METHODS:OBJECTIVE:Reducing pain is one of the main health priorities for children and young people with juvenile idiopathic arthritis (JIA); however, some studies indicate that pain is not routinely assessed in this patient group. The aim of this study was to explore health care professionals' (HCPs) beliefs about the role of pain and the prioritization of its assessment in children and young people with JIA. METHODS:Semi-structured interviews were conducted with HCPs who manage children and young people with JIA in the UK (including consultant and trainee pediatric rheumatologists, nurses, physical therapists, and occupational therapists). Data were analyzed qualitatively following a framework analysis approach. RESULTS:Twenty-one HCPs participated.
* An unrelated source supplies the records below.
/-- The values that the spec gives for reset (R4, R52, R105, R165, R205, R222, R270, R346, R354, R356, R357). At reset
every context is inactive with FMT and FLG zero, the module is in reduced service at 8/16 of its clock with its cycles
and time at zero and no time source, PWRLIM is 1,500, every stream entry, watch entry and queue is free, the
neighbour-list grid is invalid and stale, weights are zero and nothing is launched. -/
def Obligations.ResetValues : Prop :=
  let m := State.reset.mod
  (∀ hw, (State.reset.ctx hw).run.st = .inactive ∧ (State.reset.ctx hw).fmt.fmt = 0 ∧ (State.reset.ctx hw).fmt.flg = 0) ∧
  m.full = false ∧ m.hbmFull = false ∧ m.level = 8 ∧ m.cycles = 0 ∧ m.time.now = 0 ∧ m.time.src = 0 ∧ m.trust.pwrlim = 1500 ∧
  (∀ cl e, (State.reset.sctOf cl e).st = 0) ∧ (∀ cl, (State.reset.cluster cl).watch = []) ∧
  (∀ cl, (State.reset.cluster cl).nl.valid = false ∧ (State.reset.cluster cl).nl.stale = true ∧ (State.reset.cluster cl).nl.epoch = 0) ∧
  (∀ q, (State.reset.queue q).en = false ∧ (State.reset.queue q).head = 0 ∧ (State.reset.queue q).tail = 0) ∧
  (∀ k, (State.reset.auxOf k).weights = []) ∧ State.reset.front.launches = []

/-- A step runs the decoded instruction (R8, R17, R18, R32, R33, R206, R207, R294, R373). A step runs the next event of
the agenda as exec of it, or a real cycle; an engine's access placed beside a real cycle is noted for that cycle and
has there the effect of its exec where no core port has written (log 37); within a cycle a syllable that decodes from
the bytes of the fetched bundle is among what issues, a lone syllable that waits for nothing runs as exec of it with
the cursor at its slot, and the bundle then ends its issue. The agenda and the cursor are the model's own (log 3, log
4). -/
def Obligations.StepRunsDecoded : Prop :=
  ∀ (s : State),
    (∀ i r, s.agenda = .ev i :: r → i.wf = true → ownCycle i = false →
      step s = State.indivisible { s with agenda := r } (exec i) ∧
      (s.earlies = [] → step s = exec i { s with agenda := r })) ∧
    (∀ i r, s.agenda = .within i :: r → i.wf = true → sharesCycle i = true →
      step s = .next { s with agenda := r, shared := s.shared ++ [i] }) ∧
    (∀ i t, sharesCycle i = true → s.oldBytes = [] → exec i s = .next t → s.sharedDo i = t) ∧
    (∀ t, tick s = .next t → t.oldBytes = [] ∧ t.shared = []) ∧
    (∀ r, s.agenda = .tick :: r ∨ s.agenda = [] ∧ r = [] → s.earlies = [] → step s = tick { s with agenda := r }) ∧
    (∀ i, i.slot?.isSome = true → runSyllable i s = exec i s) ∧
    (∀ hw b k w x i xs, (s.ctx hw).frame.rep = 0 → k < 10 → SMap.get? b.syls k = some (w, x) →
      decodeSyllable (slotOf k) w x = .ok i → s.decodeBundle hw b ((s.ctx hw).plan b) = .ok xs → ⟨k, i, 0⟩ ∈ xs) ∧
    (∀ hw b x s1 t, s.bundleAt hw (s.ctx hw).frame.pos = .ok b → s.decodeBundle hw b ((s.ctx hw).plan b) = .ok [x] →
      x.i.slot?.isSome = true → isPost x.i = false → s.meetWaits hw b false [x] = (s1, none) →
      s1.slotChks hw b (s1.ctx hw).frame.rep false [x] = [] → s1.bankConfs hw [] [x] = [] → (s1.ctx hw).dbg.trace = 0 →
      exec x.i (((s1.charge hw 0 1).unseat.barMarks hw [x]).seat hw b (s1.ctx hw).frame.rep false true x) = .next t → (t.ctx hw).dbg.trace = 0 →
      (s.attempt hw false [] []).out = .issued ∧
      (s.attempt hw false [] []).s = (t.endIssue hw (s1.ctx hw).frame b ((s.ctx hw).plan b) [x] false).unseat) ∧
    (∀ core p, (s.core core).sw = false → (s.core core).prim = some p → (s.ctx p).canIssue s.mod.cycles = true →
      (s.turn p false [] []).out = .window → s.issueStage core = (s.turn p false [] []).s) ∧
    (∀ hw, (s.ctx hw).asyncDue = none → ((s.ctx hw).hemLate && !s.atHem hw) = false →
      ((s.ctx hw).budgetSpent && s.atHem hw) = false → ((s.hemMark hw).stopDue hw) = none →
      s.turn hw false [] [] = (s.hemMark hw).attempt hw false [] [])

/-- Words written out from the spec's encodings decode to their instructions (R33, R21, R24, R123, R180, R151, R196,
R216). Eighteen worked syllables of the spec, of every slot, decode to the instructions that the spec gives them; the
zero syllable is ILLOP and an IDLE with another bit ILLBND. -/
def Obligations.DecodeWords : Prop :=
  decodeSyllable .b 0x145FFFFC none = .ok (.brGtz ⟨1, false, -4⟩) ∧
  decodeSyllable .b 0x21C00006 none = .ok (.brc ⟨3, true, false, 6⟩) ∧
  decodeSyllable .b 0x45002400 none = .ok (.calli ⟨4, 9, false⟩) ∧
  decodeSyllable .x 0x24051400 (some 100000) = .ok (.addi ⟨0, 5, 5, .lit 100000⟩) ∧
  decodeSyllable .y 0xA40A28E5 none = .ok (.bfx ⟨0, 10, 10, 14, 6⟩) ∧
  decodeSyllable .x 0xB00A0008 none = .ok (.mfc ⟨0, 10, 8⟩) ∧
  decodeSyllable .v 0x0100100000800120 none = .ok (.vadd ⟨0, .w, 8, 0, 4, 1⟩ false) ∧
  decodeSyllable .w 0x1710060200A00102 none = .ok (.vcmp ⟨2, .w, 3, 4, 5, 0⟩ .lt) ∧
  decodeSyllable .v 0x2928140080000508 none = .ok (.vcvt ⟨5, .f, 10, 1, 0⟩ .bf false) ∧
  decodeSyllable .l 0x0200000800000020 none = .ok (.vst ⟨0, 0, 1, 0, 32⟩) ∧
  decodeSyllable .l 0x0A00E21000040004 none = .ok (.fill ⟨0, 7, 1, 2, 32, 4⟩) ∧
  decodeSyllable .m 0x01028B3020000000 none = .ok (.mmul ⟨0, 10, 11, 12, 0, 2, 0, 0, 0, 0⟩) ∧
  decodeSyllable .m 0x1105400060000000 none = .ok (.mresume ⟨21, 6, 0⟩) ∧
  decodeSyllable .c 0x0200420C80200000 none = .ok (.cpbase ⟨0, 1, 2, 3, 1, 0, false, true⟩) ∧
  decodeSyllable .q 0x0C032122 none = .ok (.sacc ⟨0, 50, 4, .f, false, 2⟩) ∧
  decodeSyllable .q 0x100D2831 none = .ok (.sfop ⟨0, 13, 10, false, false, 3, .swap⟩) ∧
  decodeSyllable .f 0x14064040 none = .ok (.bar ⟨0, 100, 4⟩) ∧
  decodeSyllable .f 0x3C050001 none = .ok (.wfe ⟨0, 5, 0, 1⟩) ∧
  decodeSyllable .x 0 none = .error .illop ∧ decodeSyllable .v 0xFF00000000000001 none = .error .illbnd
end

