-- ==== Sys2Proof/Laws/Exec.lean ====
section
/-!
SUPPORT. Which meaning each instruction has: one equation for each arm of `exec`.
-/

namespace Sys2Proof.Machine
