theorem State.xferRow_memOk {s : State} {core : Nat} {x : Xfer} (hok : s.MemOk) :
    (State.xferRow s core x).1.MemOk := by
  unfold State.xferRow
  (try dsimp only)
  repeat' (first | with_reducible assumption | with_reducible intro _ | with_reducible apply State.setCtx_memOk
                 | with_reducible apply State.charge_memOk | with_reducible apply State.coreWrite_memOk
                 | with_reducible apply State.acsWrite_memOk | with_reducible apply State.noteXfer_memOk | simp only [State.mk_memOk]
                 | with_reducible apply State.memOk_mem | with_reducible apply foldl_memOk | with_reducible apply foldl_fst_memOk | split)

theorem State.xferStage_memOk {s : State} {core t : Nat} {write : Bool} (hok : s.MemOk) :
    (State.xferStage s core t write).MemOk := by
  unfold State.xferStage
  (try dsimp only)
  repeat' (first | with_reducible assumption | with_reducible intro _ | with_reducible apply State.modCtx_memOk
                 | with_reducible apply State.modCore_memOk | with_reducible apply State.xferRow_memOk | simp only [State.mk_memOk]
                 | with_reducible apply State.memOk_mem | with_reducible apply foldl_memOk | with_reducible apply foldl_fst_memOk | split)

theorem State.mrdvStage_memOk {s : State} {core t : Nat} (hok : s.MemOk) :
    (State.mrdvStage s core t).MemOk := by
  unfold State.mrdvStage
  (try dsimp only)
  repeat' (first | with_reducible assumption | with_reducible intro _ | with_reducible apply State.setCtx_memOk
                 | simp only [State.mk_memOk] | with_reducible apply State.memOk_mem | with_reducible apply foldl_memOk
                 | with_reducible apply foldl_fst_memOk | split)

theorem State.startProd_memOk {s : State} {p : Prod} (hok : s.MemOk) :
    (State.startProd s p).MemOk := by
  unfold State.startProd
  (try dsimp only)
  repeat' (first | with_reducible assumption | with_reducible intro _ | with_reducible apply State.modCtx_memOk
                 | with_reducible apply State.modCore_memOk | with_reducible apply State.fresh_memOk)

theorem State.product_memOk {s : State} {cons : Nat} {p : Prod} (hok : s.MemOk) :
    Out.MemOk (State.product s cons p) := by
  unfold State.product
  repeat' (first | with_reducible assumption | with_reducible intro _ | with_reducible apply Out.next_memOk
                 | with_reducible apply State.perform_memOk | with_reducible apply State.startProd_memOk)

theorem execMmul_memOk {o : MM} {s : State} (hok : s.MemOk) :
    Out.MemOk (execMmul o s) :=
  State.product_memOk hok

theorem execMacc_memOk {o : MM} {s : State} (hok : s.MemOk) :
    Out.MemOk (execMacc o s) :=
  State.product_memOk hok

theorem execMmuls_memOk {o : MM} {sel : Nat} {s : State} (hok : s.MemOk) :
    Out.MemOk (execMmuls o sel s) :=
  State.product_memOk hok

theorem execMaccs_memOk {o : MM} {sel : Nat} {s : State} (hok : s.MemOk) :
    Out.MemOk (execMaccs o sel s) :=
  State.product_memOk hok

theorem execMstrm_memOk {o : MS} {s : State} (hok : s.MemOk) :
    Out.MemOk (execMstrm o s) := by
  unfold execMstrm
  repeat' (first | with_reducible assumption | with_reducible apply Out.next_memOk | with_reducible apply State.product_memOk)

theorem State.acsZone_memOk {s : State} {tile : Nat} {z : Zone} {v : Nat → Nat → Word32} (hok : s.MemOk) :
    (State.acsZone s tile z v).MemOk := by
  unfold State.acsZone
  (try dsimp only)
  repeat' (first | with_reducible assumption | with_reducible intro _ | with_reducible apply State.modCore_memOk
                 | with_reducible apply State.charge_memOk | with_reducible apply State.acsWrite_memOk | simp only [State.mk_memOk]
                 | with_reducible apply State.memOk_mem | with_reducible apply foldl_memOk)

theorem execMzero_memOk {o : MZ} {s : State} (hok : s.MemOk) :
    Out.MemOk (execMzero o s) := by
  unfold execMzero
  repeat' (first | with_reducible assumption | with_reducible intro _ | with_reducible apply Out.next_memOk
                 | with_reducible apply State.perform_memOk | with_reducible apply State.acsZone_memOk)

theorem execMrdv_memOk {o : MV} {s : State} (hok : s.MemOk) :
    Out.MemOk (execMrdv o s) := by
  unfold execMrdv
  (try dsimp only)
  repeat' (first | with_reducible assumption | with_reducible intro _ | with_reducible apply Out.next_memOk
                 | with_reducible apply State.modCtx_memOk | with_reducible apply State.charge_memOk
                 | with_reducible apply State.perform_memOk)

theorem execMwrv_memOk {o : MV} {s : State} (hok : s.MemOk) :
    Out.MemOk (execMwrv o s) := by
  unfold execMwrv
  (try dsimp only)
  repeat' (first | with_reducible assumption | with_reducible intro _ | with_reducible apply Out.next_memOk
                 | with_reducible apply State.perform_memOk | with_reducible apply State.acsZone_memOk)

theorem State.startXfer_memOk {s : State} {x : Xfer} (hok : s.MemOk) :
    (State.startXfer s x).MemOk := by
  unfold State.startXfer
  (try dsimp only)
  repeat' (first | with_reducible assumption | with_reducible intro _ | with_reducible apply State.modCtx_memOk
                 | with_reducible apply State.modCore_memOk | with_reducible apply State.fresh_memOk)

theorem State.transfer_memOk {s : State} {write : Bool} {o : MX} (hok : s.MemOk) :
    Out.MemOk (State.transfer s write o) := by
  unfold State.transfer
  repeat' (first | with_reducible assumption | with_reducible intro _ | with_reducible apply Out.next_memOk
                 | with_reducible apply State.perform_memOk | with_reducible apply State.startXfer_memOk)

theorem execMrds_memOk {o : MX} {s : State} (hok : s.MemOk) :
    Out.MemOk (execMrds o s) :=
  State.transfer_memOk hok

theorem execMwrs_memOk {o : MX} {s : State} (hok : s.MemOk) :
    Out.MemOk (execMwrs o s) :=
  State.transfer_memOk hok

theorem execIdleM_memOk {s : State} (hok : s.MemOk) :
    Out.MemOk (execIdleM s) :=
  Out.next_memOk (State.modCtx_memOk hok)

/-! ## Control -/

theorem State.branchTo_memOk {s : State} {taken drain : Bool} {target : Nat} (hok : s.MemOk) :
    (State.branchTo s taken drain target).MemOk := by
  unfold State.branchTo
  (try dsimp only)
  repeat' (first | with_reducible assumption | with_reducible intro _ | with_reducible apply State.modCtx_memOk)

theorem brWhen_memOk {drain : Bool} {disp : Int} {t : Ctx → Bool} {s : State} (hok : s.MemOk) :
    Out.MemOk (brWhen drain disp t s) := by
  unfold brWhen
  repeat' (first | with_reducible assumption | with_reducible intro _ | with_reducible apply Out.next_memOk
                 | with_reducible apply State.perform_memOk | with_reducible apply State.branchTo_memOk)

theorem execBrEqz_memOk {o : NBr} {s : State} (hok : s.MemOk) :
    Out.MemOk (execBrEqz o s) :=
  brWhen_memOk hok

theorem execBrNez_memOk {o : NBr} {s : State} (hok : s.MemOk) :
    Out.MemOk (execBrNez o s) :=
  brWhen_memOk hok

theorem execBrLtz_memOk {o : NBr} {s : State} (hok : s.MemOk) :
    Out.MemOk (execBrLtz o s) :=
  brWhen_memOk hok

theorem execBrGez_memOk {o : NBr} {s : State} (hok : s.MemOk) :
    Out.MemOk (execBrGez o s) :=
  brWhen_memOk hok

theorem execBrGtz_memOk {o : NBr} {s : State} (hok : s.MemOk) :
    Out.MemOk (execBrGtz o s) :=
  brWhen_memOk hok

theorem execBrLez_memOk {o : NBr} {s : State} (hok : s.MemOk) :
    Out.MemOk (execBrLez o s) :=
  brWhen_memOk hok

theorem execBrc_memOk {o : NBc} {s : State} (hok : s.MemOk) :
    Out.MemOk (execBrc o s) :=
  brWhen_memOk hok

theorem brpWhen_memOk {o : NBr} {want : PReg} {s : State} (hok : s.MemOk) :
    Out.MemOk (brpWhen o want s) := by
  unfold brpWhen
  repeat' (first | with_reducible assumption | with_reducible intro _ | with_reducible apply Out.next_memOk
                 | with_reducible apply State.perform_memOk | with_reducible apply State.branchTo_memOk)

theorem execBrpAll_memOk {o : NBr} {s : State} (hok : s.MemOk) :
    Out.MemOk (execBrpAll o s) :=
  brpWhen_memOk hok

theorem execBrpNone_memOk {o : NBr} {s : State} (hok : s.MemOk) :
    Out.MemOk (execBrpNone o s) :=
  brpWhen_memOk hok

theorem execJmp_memOk {o : NBg} {s : State} (hok : s.MemOk) :
    Out.MemOk (execJmp o s) :=
  brWhen_memOk hok

theorem execCall_memOk {o : NBg} {s : State} (hok : s.MemOk) :
    Out.MemOk (execCall o s) := by
  unfold execCall
  (try dsimp only)
  repeat' (first | with_reducible assumption | with_reducible intro _ | with_reducible apply Out.next_memOk
                 | with_reducible apply State.pushS_memOk | with_reducible apply State.perform_memOk
                 | with_reducible apply State.branchTo_memOk | split)

theorem execLoopb_memOk {o : NBr} {s : State} (hok : s.MemOk) :
    Out.MemOk (execLoopb o s) := by
  unfold execLoopb
  (try dsimp only)
  repeat' (first | with_reducible assumption | with_reducible intro _ | with_reducible apply Out.next_memOk
                 | with_reducible apply State.pushS_memOk | with_reducible apply State.perform_memOk
                 | with_reducible apply State.branchTo_memOk | split)

theorem execJmpi_memOk {o : NJ} {s : State} (hok : s.MemOk) :
    Out.MemOk (execJmpi o s) := by
  unfold execJmpi
  repeat' (first | with_reducible assumption | with_reducible intro _ | with_reducible apply Out.next_memOk
                 | with_reducible apply State.perform_memOk | with_reducible apply State.branchTo_memOk)

theorem execCalli_memOk {o : NJ} {s : State} (hok : s.MemOk) :
    Out.MemOk (execCalli o s) := by
  unfold execCalli
  (try dsimp only)
  repeat' (first | with_reducible assumption | with_reducible intro _ | with_reducible apply Out.next_memOk
                 | with_reducible apply State.pushS_memOk | with_reducible apply State.perform_memOk
                 | with_reducible apply State.branchTo_memOk | split)

theorem execRet_memOk {o : NJ} {s : State} (hok : s.MemOk) :
    Out.MemOk (execRet o s) := by
  unfold execRet
  repeat' (first | with_reducible assumption | with_reducible intro _ | with_reducible apply Out.next_memOk
                 | with_reducible apply State.perform_memOk | with_reducible apply State.branchTo_memOk)

theorem State.codeEff_memOk {s : State} {hw bundle cause code : Nat} (hok : s.MemOk) :
    (State.codeEff s hw bundle cause code).MemOk :=
  State.takeTrap_memOk hok

theorem codeTrap_memOk {cause : Nat} {o : NCode} {s : State} (hok : s.MemOk) :
    Out.MemOk (codeTrap cause o s) := by
  unfold codeTrap
  repeat' (first | with_reducible assumption | with_reducible intro _ | with_reducible apply Out.next_memOk
                 | with_reducible apply State.perform_memOk | with_reducible apply State.codeEff_memOk)

theorem execSvc_memOk {o : NCode} {s : State} (hok : s.MemOk) :
    Out.MemOk (execSvc o s) :=
  codeTrap_memOk hok

theorem execBrk_memOk {o : NCode} {s : State} (hok : s.MemOk) :
    Out.MemOk (execBrk o s) :=
  codeTrap_memOk hok

end Sys2Proof.Machine
end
Analyses of the data identified 6 themes, including lack of training and low confidence in pain assessment, reluctance to engage in pain discussions, low prioritization of pain assessment, specific beliefs about the nature of pain in JIA, treatment of pain in JIA, and undervaluing pain reports. Assessment of pain symptoms was regarded as a low priority and some HCPs actively avoided conversations about pain. CONCLUSION:These findings indicate that the assessment of pain in children and young people with JIA may be limited by knowledge, skills, and attitudinal factors. HCPs' accounts of their beliefs about pain in JIA and their low prioritization of pain in clinical practice suggest that a shift in perceptions about pain management may be helpful for professionals managing children and young people with this condition.